-- Exercise goal --
Some of the lines below need repeating. Reproduce exactly those between the lines holding "exact faultsWith_of_exec_eq_haltAt (exec_call_of_ge" and "and ILLEGAL. -/", inclusive.

-- The data --
▬▬▬

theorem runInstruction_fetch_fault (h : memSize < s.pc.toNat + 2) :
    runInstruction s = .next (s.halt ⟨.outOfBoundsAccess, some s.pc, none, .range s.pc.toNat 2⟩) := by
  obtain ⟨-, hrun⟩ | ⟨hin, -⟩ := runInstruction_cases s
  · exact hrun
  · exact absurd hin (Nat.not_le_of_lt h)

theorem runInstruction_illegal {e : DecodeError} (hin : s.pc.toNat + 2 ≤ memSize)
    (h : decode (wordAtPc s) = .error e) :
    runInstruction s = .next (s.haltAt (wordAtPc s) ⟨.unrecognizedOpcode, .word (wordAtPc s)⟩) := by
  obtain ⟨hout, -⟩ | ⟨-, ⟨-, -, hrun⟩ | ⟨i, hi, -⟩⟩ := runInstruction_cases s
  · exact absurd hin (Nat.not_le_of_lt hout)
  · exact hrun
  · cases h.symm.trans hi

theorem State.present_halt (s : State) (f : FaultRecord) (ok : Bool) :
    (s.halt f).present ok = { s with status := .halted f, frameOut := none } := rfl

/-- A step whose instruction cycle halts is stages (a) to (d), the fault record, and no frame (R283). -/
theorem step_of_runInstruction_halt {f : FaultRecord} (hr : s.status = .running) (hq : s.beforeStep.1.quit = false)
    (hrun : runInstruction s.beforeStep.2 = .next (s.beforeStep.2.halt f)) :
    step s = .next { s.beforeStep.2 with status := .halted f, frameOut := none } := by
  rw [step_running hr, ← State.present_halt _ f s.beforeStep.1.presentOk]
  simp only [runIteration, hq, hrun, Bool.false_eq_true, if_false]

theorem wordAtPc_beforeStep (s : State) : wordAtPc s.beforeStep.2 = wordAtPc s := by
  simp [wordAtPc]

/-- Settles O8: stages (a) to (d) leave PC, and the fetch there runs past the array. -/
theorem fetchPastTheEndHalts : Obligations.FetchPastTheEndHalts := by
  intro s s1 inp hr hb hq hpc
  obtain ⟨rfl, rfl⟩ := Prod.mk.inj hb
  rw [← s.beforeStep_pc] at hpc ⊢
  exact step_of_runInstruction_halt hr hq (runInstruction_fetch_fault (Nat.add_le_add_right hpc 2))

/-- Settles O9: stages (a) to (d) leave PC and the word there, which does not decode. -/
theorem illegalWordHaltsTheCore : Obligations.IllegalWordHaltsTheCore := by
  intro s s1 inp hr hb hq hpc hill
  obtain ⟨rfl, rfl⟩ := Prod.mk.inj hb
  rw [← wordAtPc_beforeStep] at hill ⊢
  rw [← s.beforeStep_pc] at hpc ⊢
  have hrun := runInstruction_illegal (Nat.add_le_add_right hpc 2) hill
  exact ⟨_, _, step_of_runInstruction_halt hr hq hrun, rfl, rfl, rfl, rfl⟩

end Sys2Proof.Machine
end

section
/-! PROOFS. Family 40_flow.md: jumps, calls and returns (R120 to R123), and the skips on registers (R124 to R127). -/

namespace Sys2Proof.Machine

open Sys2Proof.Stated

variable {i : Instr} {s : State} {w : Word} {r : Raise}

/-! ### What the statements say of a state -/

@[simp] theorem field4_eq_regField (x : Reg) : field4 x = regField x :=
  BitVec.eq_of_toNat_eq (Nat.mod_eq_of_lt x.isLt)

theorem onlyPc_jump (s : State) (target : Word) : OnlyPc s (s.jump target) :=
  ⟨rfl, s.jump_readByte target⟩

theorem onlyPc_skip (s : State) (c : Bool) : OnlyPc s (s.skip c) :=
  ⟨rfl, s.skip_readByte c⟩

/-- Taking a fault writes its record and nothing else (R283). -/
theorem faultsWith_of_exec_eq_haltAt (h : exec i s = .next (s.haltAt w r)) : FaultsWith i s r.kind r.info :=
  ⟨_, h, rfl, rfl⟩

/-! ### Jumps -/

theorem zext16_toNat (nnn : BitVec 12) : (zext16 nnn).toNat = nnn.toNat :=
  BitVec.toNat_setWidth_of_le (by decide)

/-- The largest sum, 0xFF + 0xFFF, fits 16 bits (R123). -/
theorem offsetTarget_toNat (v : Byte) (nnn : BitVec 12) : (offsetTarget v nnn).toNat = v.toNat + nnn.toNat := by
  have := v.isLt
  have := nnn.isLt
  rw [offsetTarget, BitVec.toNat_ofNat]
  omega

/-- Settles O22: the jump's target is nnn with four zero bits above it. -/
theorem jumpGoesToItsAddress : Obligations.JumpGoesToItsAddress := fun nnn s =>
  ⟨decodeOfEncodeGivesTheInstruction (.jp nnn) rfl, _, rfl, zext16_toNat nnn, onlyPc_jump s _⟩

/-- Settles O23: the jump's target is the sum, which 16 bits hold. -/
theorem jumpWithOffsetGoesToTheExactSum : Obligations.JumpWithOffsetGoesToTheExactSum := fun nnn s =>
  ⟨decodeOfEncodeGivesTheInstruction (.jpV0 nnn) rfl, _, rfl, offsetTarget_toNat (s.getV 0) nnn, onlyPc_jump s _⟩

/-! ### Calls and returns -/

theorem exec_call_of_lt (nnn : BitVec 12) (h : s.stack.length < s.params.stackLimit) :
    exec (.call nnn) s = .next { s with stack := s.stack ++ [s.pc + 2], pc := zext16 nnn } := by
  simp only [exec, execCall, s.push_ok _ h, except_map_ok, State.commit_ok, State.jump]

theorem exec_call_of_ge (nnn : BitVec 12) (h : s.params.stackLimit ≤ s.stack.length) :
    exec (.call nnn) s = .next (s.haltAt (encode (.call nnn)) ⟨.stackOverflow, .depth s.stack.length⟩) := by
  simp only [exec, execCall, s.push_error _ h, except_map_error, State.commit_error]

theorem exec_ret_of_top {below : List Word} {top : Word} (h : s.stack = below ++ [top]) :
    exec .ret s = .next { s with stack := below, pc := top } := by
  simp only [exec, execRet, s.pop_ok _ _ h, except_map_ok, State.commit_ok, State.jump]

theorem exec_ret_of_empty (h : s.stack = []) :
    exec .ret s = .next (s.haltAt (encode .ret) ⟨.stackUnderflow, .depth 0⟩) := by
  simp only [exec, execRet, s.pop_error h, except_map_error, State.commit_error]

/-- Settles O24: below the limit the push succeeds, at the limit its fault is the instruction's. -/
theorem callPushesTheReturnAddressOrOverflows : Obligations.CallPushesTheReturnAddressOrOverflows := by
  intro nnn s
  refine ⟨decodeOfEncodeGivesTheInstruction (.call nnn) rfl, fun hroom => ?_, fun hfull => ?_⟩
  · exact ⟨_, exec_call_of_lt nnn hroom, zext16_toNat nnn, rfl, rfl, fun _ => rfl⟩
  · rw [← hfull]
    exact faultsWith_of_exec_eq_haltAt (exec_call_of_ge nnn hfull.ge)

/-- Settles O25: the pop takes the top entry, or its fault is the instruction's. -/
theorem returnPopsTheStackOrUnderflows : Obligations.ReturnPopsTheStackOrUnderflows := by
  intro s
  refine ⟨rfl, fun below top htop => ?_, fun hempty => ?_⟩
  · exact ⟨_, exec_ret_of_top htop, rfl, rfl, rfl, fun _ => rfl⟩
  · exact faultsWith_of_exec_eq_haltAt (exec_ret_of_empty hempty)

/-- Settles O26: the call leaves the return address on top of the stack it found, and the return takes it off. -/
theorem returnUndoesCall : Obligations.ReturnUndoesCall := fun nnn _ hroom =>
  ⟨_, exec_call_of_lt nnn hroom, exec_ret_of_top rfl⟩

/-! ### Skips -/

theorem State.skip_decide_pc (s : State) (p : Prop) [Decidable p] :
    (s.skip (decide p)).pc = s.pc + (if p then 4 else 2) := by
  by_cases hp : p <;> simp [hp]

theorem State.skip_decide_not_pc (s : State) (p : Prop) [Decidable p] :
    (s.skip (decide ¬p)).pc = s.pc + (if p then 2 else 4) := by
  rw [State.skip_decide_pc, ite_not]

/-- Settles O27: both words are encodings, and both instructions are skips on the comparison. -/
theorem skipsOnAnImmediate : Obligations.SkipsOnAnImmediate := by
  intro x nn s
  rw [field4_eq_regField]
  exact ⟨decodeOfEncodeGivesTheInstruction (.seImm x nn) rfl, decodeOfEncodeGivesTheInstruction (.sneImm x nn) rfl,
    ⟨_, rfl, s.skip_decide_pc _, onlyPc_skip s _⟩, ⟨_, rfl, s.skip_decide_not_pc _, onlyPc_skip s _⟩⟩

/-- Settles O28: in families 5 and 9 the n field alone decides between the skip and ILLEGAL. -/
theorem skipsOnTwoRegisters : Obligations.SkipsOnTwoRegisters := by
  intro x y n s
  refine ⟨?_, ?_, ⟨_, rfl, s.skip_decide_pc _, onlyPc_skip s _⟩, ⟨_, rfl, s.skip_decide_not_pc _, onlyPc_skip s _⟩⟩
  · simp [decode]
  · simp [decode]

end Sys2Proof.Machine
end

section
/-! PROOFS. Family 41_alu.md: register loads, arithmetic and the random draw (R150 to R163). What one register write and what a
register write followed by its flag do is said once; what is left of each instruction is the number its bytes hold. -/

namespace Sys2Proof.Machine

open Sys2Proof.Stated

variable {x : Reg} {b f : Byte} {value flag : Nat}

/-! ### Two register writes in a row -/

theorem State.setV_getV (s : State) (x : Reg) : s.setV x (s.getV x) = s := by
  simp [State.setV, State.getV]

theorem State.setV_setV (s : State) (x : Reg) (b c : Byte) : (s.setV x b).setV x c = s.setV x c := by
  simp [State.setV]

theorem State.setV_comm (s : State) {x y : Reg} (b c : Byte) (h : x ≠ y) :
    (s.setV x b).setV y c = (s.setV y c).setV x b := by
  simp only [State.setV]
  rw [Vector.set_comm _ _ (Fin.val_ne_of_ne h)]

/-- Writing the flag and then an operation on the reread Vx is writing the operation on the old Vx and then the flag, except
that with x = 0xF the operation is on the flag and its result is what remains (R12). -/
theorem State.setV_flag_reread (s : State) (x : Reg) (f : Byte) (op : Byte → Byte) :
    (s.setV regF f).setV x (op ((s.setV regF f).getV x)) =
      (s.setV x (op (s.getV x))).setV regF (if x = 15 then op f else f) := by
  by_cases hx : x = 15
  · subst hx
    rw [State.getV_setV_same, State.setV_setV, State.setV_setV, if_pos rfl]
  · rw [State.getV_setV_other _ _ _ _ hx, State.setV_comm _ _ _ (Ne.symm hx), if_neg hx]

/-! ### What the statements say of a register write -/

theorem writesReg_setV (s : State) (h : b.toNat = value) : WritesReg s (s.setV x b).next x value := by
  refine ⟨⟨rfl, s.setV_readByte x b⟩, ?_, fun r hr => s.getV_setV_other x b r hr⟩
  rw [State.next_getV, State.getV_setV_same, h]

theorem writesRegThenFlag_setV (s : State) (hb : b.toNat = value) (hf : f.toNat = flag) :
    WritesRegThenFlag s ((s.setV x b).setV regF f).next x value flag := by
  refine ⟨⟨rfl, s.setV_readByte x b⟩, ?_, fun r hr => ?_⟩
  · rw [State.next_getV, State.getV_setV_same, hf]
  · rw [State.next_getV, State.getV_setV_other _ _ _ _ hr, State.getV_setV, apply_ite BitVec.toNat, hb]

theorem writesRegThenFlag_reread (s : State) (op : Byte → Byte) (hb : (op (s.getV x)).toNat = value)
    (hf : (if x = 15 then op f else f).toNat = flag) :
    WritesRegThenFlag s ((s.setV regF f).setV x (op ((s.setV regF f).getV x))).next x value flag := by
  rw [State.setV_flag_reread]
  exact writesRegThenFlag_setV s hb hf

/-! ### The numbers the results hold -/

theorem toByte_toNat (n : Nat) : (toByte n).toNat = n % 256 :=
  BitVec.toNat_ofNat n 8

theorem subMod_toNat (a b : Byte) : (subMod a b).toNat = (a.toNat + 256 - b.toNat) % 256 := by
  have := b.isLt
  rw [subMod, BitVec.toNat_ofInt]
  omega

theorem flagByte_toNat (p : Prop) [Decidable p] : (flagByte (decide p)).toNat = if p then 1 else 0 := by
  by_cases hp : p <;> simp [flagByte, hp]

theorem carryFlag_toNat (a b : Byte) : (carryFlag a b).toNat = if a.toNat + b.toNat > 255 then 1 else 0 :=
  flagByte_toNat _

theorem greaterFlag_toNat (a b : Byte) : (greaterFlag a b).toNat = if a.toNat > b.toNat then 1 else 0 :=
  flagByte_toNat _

▬▬▬

-- Answer box --
    exact faultsWith_of_exec_eq_haltAt (exec_call_of_ge nnn hfull.ge)

/-- Settles O25: the pop takes the top entry, or its fault is the instruction's. -/
theorem returnPopsTheStackOrUnderflows : Obligations.ReturnPopsTheStackOrUnderflows := by
  intro s
  refine ⟨rfl, fun below top htop => ?_, fun hempty => ?_⟩
  · exact ⟨_, exec_ret_of_top htop, rfl, rfl, rfl, fun _ => rfl⟩
  · exact faultsWith_of_exec_eq_haltAt (exec_ret_of_empty hempty)

/-- Settles O26: the call leaves the return address on top of the stack it found, and the return takes it off. -/
theorem returnUndoesCall : Obligations.ReturnUndoesCall := fun nnn _ hroom =>
  ⟨_, exec_call_of_lt nnn hroom, exec_ret_of_top rfl⟩

/-! ### Skips -/

theorem State.skip_decide_pc (s : State) (p : Prop) [Decidable p] :
    (s.skip (decide p)).pc = s.pc + (if p then 4 else 2) := by
  by_cases hp : p <;> simp [hp]

theorem State.skip_decide_not_pc (s : State) (p : Prop) [Decidable p] :
    (s.skip (decide ¬p)).pc = s.pc + (if p then 2 else 4) := by
  rw [State.skip_decide_pc, ite_not]

/-- Settles O27: both words are encodings, and both instructions are skips on the comparison. -/
theorem skipsOnAnImmediate : Obligations.SkipsOnAnImmediate := by
  intro x nn s
  rw [field4_eq_regField]
  exact ⟨decodeOfEncodeGivesTheInstruction (.seImm x nn) rfl, decodeOfEncodeGivesTheInstruction (.sneImm x nn) rfl,
    ⟨_, rfl, s.skip_decide_pc _, onlyPc_skip s _⟩, ⟨_, rfl, s.skip_decide_not_pc _, onlyPc_skip s _⟩⟩

/-- Settles O28: in families 5 and 9 the n field alone decides between the skip and ILLEGAL. -/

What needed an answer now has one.